Terkait hal ini, Ketua Perkumpulan Obstetri dan Ginekologi Indonesia (POGI) Surabaya, Dr Brahmana Askandar mengatakan bahwa POGI sudah berkoordinasi dengan Pemkot Surabaya, agar memfasilitasi RS-RS Bersalin yang ada di Surabaya dengan fasilitas Covid-19, seperti ruang isolasi dan kamar operasi bertekanan negatif.

“Kita sudah berdiskusi dengan Pemkot Surabaya untuk dilakukan zonasi dan pemetaan. RS Bersalin akan dibantu pemenuhan fasilitas agar bisa menjadi rujukan RS bersalin untuk Covid-19. Prinsipnya ada ruang isolasi, dan ruang operasi bertekanan negatif,” terang Dr Brahmana kepada beritajatim.com melalui sambungan telepon, Selasa (30/6/2020).

Saat ini, RS rujukan Covid-19 yang bisa digunakan untuk bersalin ada RSUD Dr Soetomo, RS Husada Utama, RSUD Dr Soewandi, RSUD Bhakti Dharma Husada, RSAL dan RSUA.

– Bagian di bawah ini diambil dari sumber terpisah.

/-- Major 0x6F, SUB 2 to 4, with its fields: the bits below D are zero (R242). -/
theorem dec6F_fieldsSub (x : Bool) {sub low : Nat} (h₂ : 2 ≤ sub) (h₄ : sub ≤ 4) (hl : low < 2 ^ 13) (d : BitVec 6) :
    dec6F x (fieldsSub sub d low) = if low = 0 then some (if sub = 2 then .tnow x d else if sub = 3 then .cyc x d else .icount x d)
      else none := by
  have hd : fld 6 (fieldsSub sub d low) 13 = d := fld_eq (by unfold fieldsSub; omega)
  have hsub : ∀ v, fixed (fieldsSub sub d low) 19 5 v = decide (sub = v) := fun v => by
    rw [fixed_eq]; unfold fieldsSub; congr 2; omega
  have hlow : fixed (fieldsSub sub d low) 0 13 0 = decide (low = 0) := by
    rw [fixed_eq]; unfold fieldsSub; congr 1; simp; omega
  have hyield : fixed (fieldsSub sub d low) 0 24 4718592 = false := by
    rw [fixed_eq]; unfold fieldsSub; simp; omega
  have hevsig : fixed (fieldsSub sub d low) 13 11 320 = false := by
    rw [fixed_eq]; unfold fieldsSub; simp; omega
  have htrap : fixed (fieldsSub sub d low) 16 8 0 = false := by
    rw [fixed_eq]; unfold fieldsSub; simp; omega
  have hbrk : fixed (fieldsSub sub d low) 16 8 8 = false := by
    rw [fixed_eq]; unfold fieldsSub; simp; omega
  obtain rfl | rfl | rfl : sub = 2 ∨ sub = 3 ∨ sub = 4 := by omega
  all_goals simp [dec6F, hd, hsub, hlow, hyield, hevsig, htrap, hbrk]

/-- Majors 0x12 to 0x15 are the fields of format SI (R225). -/
theorem decodeWords_SI (x : Bool) (d a : BitVec 6) (i : BitVec 12) (y : Nat) :
    decodeWords (sw x 0x12 + fieldsSI d a i) y = some (.saddi x d a i) ∧ decodeWords (sw x 0x13 + fieldsSI d a i) y = some (.sandi x d a i) ∧
    decodeWords (sw x 0x14 + fieldsSI d a i) y = some (.sori x d a i) ∧ decodeWords (sw x 0x15 + fieldsSI d a i) y = some (.sxori x d a i) := by
  have hr := fieldsSI_lt d a i
  simp [decodeWords, major_sw x _ hr, marker_sw x _ hr, dec12, dec13, dec14, dec15, fld_sw]

section
variable (x : Bool) {sub : Nat} (h₂ : 2 ≤ sub) (h₄ : sub ≤ 4) (d : BitVec 6) (y : Nat)
include h₂ h₄

/-- `tnow`, `cyc` and `icount` are SUB 2, 3 and 4 of major 0x6F with D alone (R242). -/
theorem decodeWords_sub : decodeWords (sw x 0x6F + sub * 2 ^ 19 + d.toNat * 2 ^ 13) y =
    some (if sub = 2 then .tnow x d else if sub = 3 then .cyc x d else .icount x d) := by
  have h := decodeWords_major6F x y (fieldsSub_lt (low := 0) (show sub < 32 by omega) (by decide) d)
  rwa [dec6F_fieldsSub x h₂ h₄ (by decide), if_pos rfl, fieldsSub, Nat.add_zero, ← Nat.add_assoc] at h

/-- A bit below D leaves no instruction (R199, R242). -/
theorem decodeWords_sub_low {low : Nat} (h₀ : 0 < low) (hl : low < 2 ^ 13) :
    decodeWords (sw x 0x6F + sub * 2 ^ 19 + d.toNat * 2 ^ 13 + low) y = none := by
  have h := decodeWords_major6F x y (fieldsSub_lt (show sub < 32 by omega) hl d)
  rwa [dec6F_fieldsSub x h₂ h₄ hl, if_neg h₀.ne', fieldsSub, ← Nat.add_assoc, ← Nat.add_assoc] at h

end

end Sys2Proof
end

section
/-! SUPPORT. Words that are no instruction (R203). -/

namespace Sys2Proof.Machine

/-- The launch of a path that may issue is running. -/
theorem Site.running_of_free {k : Site} {s : State} (h : k.free s = true) : k.l.st = .running := by
  unfold Site.free at h
  exact beq_iff_eq.mp (Bool.and_eq_true_iff.mp h).2

/-- A word of one-word form that decodes to nothing, at its issue, kills its launch with ILLOP. -/
theorem execUnassignedEncoding_short {s z : State} {k : Site} {w : Nat} (hk : s.site? = some k) (hf : k.free s = true)
    (hw : s.wordAt k = .word none w z) (hs : isLongMajor w = false) :
    exec .unassignedEncoding s = done s (State.killLaunch { s with cur := none } k.w.lid 8 k.p.pc 0) := by
  show execUnassignedEncoding s = _
  simp [execUnassignedEncoding, hk, hw, hf, hs]

/-- A word of one-word form that decodes to nothing, whatever follows it, raises ILLOP. -/
theorem raisesIllop_of_undecodable {w : Nat} (hn : ∀ y, decodeWords w y = none) (hs : isLongMajor w = false) : RaisesIllop w := by
  refine ⟨hn, fun s k z _ hk hf hw => ⟨_, execUnassignedEncoding_short hk hf hw hs, ?_⟩⟩
  obtain ⟨-, -, hl, -⟩ := State.site?_spec hk
  have hr := Site.running_of_free hf
  exact State.killLaunch_launch (s := { s with cur := none }) hl (by simp [hr]) (by simp [hr]) 8 k.p.pc 0

end Sys2Proof.Machine
end

section
/-! SUPPORT. What the functions of the scalar and mask words compute (R222 to R233), as numbers and as bits. -/

namespace Sys2Proof.Machine

/-! ### Shifts as products and quotients (R223, R226) -/

theorem regCount_eq (b : Word) : regCount b = (b.extractLsb' 0 6).toNat := by
  simp [regCount, BitVec.extractLsb'_toNat]

theorem shiftL_eq (a : Word) (c : Nat) : shiftL a c = BitVec.ofNat 64 (a.toNat * 2 ^ c) := by
  apply BitVec.eq_of_toNat_eq
  rw [shiftL, BitVec.toNat_shiftLeft, BitVec.toNat_ofNat, Nat.shiftLeft_eq]

theorem shiftR_eq (a : Word) (c : Nat) : shiftR a c = BitVec.ofNat 64 (a.toNat / 2 ^ c) := by
  apply BitVec.eq_of_toNat_eq
  have h : a.toNat / 2 ^ c < 2 ^ 64 := lt_of_le_of_lt (Nat.div_le_self _ _) a.isLt
  rw [shiftR, BitVec.toNat_ushiftRight, BitVec.toNat_ofNat, Nat.shiftRight_eq_div_pow, Nat.mod_eq_of_lt h]

theorem shiftA_eq (a : Word) (c : Nat) : shiftA a c = BitVec.ofInt 64 (a.toInt / 2 ^ c) := by
  rw [shiftA, BitVec.sshiftRight, Int.shiftRight_eq_div_pow, Int.natCast_pow]; rfl

/-! ### Compares, constants, minimum and maximum (R227 to R229) -/

/-- `scmp` holds exactly where the relation that F selects does (R228). -/
theorem scalarCond_iff {f : BitVec 3} {p q : Word} {c : Prop}
    (h : (f = 0 ∧ (c ↔ p = q)) ∨ (f = 1 ∧ (c ↔ p ≠ q)) ∨ (f = 2 ∧ (c ↔ p.toInt < q.toInt)) ∨ (f = 3 ∧ (c ↔ p.toInt ≤ q.toInt)) ∨
      (f = 4 ∧ (c ↔ p.toNat < q.toNat)) ∨ (f = 5 ∧ (c ↔ p.toNat ≤ q.toNat))) : scalarCond f.toNat p q = true ↔ c := by
  rcases h with ⟨rfl, h⟩ | ⟨rfl, h⟩ | ⟨rfl, h⟩ | ⟨rfl, h⟩ | ⟨rfl, h⟩ | ⟨rfl, h⟩ <;> simp [scalarCond, h]

/-- The high half of `smovh`, above the low half that stays (R227). -/
theorem append_low_eq (j : BitVec 32) (v : Word) : (j ++ v.setWidth 32 : BitVec 64) = BitVec.ofNat 64 (j.toNat * 2 ^ 32 + v.toNat % 2 ^ 32) := by
  apply BitVec.eq_of_toNat_eq
  have hlow : v.toNat % 2 ^ 32 < 2 ^ 32 := Nat.mod_lt _ (by decide)
  have hall : j.toNat * 2 ^ 32 + v.toNat % 2 ^ 32 < 2 ^ 64 := by omega
  rw [BitVec.toNat_append, BitVec.toNat_setWidth, ← Nat.shiftLeft_add_eq_or_of_lt hlow, Nat.shiftLeft_eq, BitVec.toNat_ofNat,
    Nat.mod_eq_of_lt hall]

section
variable {v p q : Word} (hv : v = p ∨ v = q)
include hv

/-- The one of two registers that is below both is the least (R229); in each order alike. -/
theorem minS_eq (hp : v.toInt ≤ p.toInt) (hq : v.toInt ≤ q.toInt) : minS p q = v := by
  unfold minS; apply BitVec.eq_of_toInt_eq; grind
theorem maxS_eq (hp : p.toInt ≤ v.toInt) (hq : q.toInt ≤ v.toInt) : maxS p q = v := by
  unfold maxS; apply BitVec.eq_of_toInt_eq; grind
theorem minU_eq (hp : v.toNat ≤ p.toNat) (hq : v.toNat ≤ q.toNat) : minU p q = v := by
  unfold minU; apply BitVec.eq_of_toNat_eq; grind
theorem maxU_eq (hp : p.toNat ≤ v.toNat) (hq : q.toNat ≤ v.toNat) : maxU p q = v := by
  unfold maxU; apply BitVec.eq_of_toNat_eq; grind

end

/-! ### Counts of bits (R230, R233) -/

/-- The one bits of a word are counted one by one. -/
theorem popc_toNat (w : Nat) (p : BitVec w) : popc w p.toNat = (List.range w).countP fun j => p.getLsbD j :=
  List.countP_eq_length_filter.symm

“Saat ini memang masih RS besar, tapi itupun bisa penuh karena RS bersalin yang biasa nya jadi tujuan saat melahirkan tidak bisa menangani Covid-19, untuk itu zonasi dan pemerataan fasilitas menjadi sangat perlu, bayangkan kalau semua ke RSUD Dr Soetomo, yang sudah overload sampai 180 persen,ketika ada pasien baru pasti pasiennya jadi tidak tertangani dengan baik, sedangkan kalau RS lain sudah punya fasilitas yang sama maka, ini akan terurai,” paparnya.

Di sisi lain, Tri Rismaharini Walikota Surabaya mengatakan juga akan membantu masalah rujukan ibu hamil dengan indikasi Covid-19 agar tidak terjadi penumpukan yang serupa, saat berkunjung ke Fakultas Kedokteran Universitas Airlangga (FK Unair) untuk memberikan donasi Alat Pelindung Diri (APD), di hari yang sama.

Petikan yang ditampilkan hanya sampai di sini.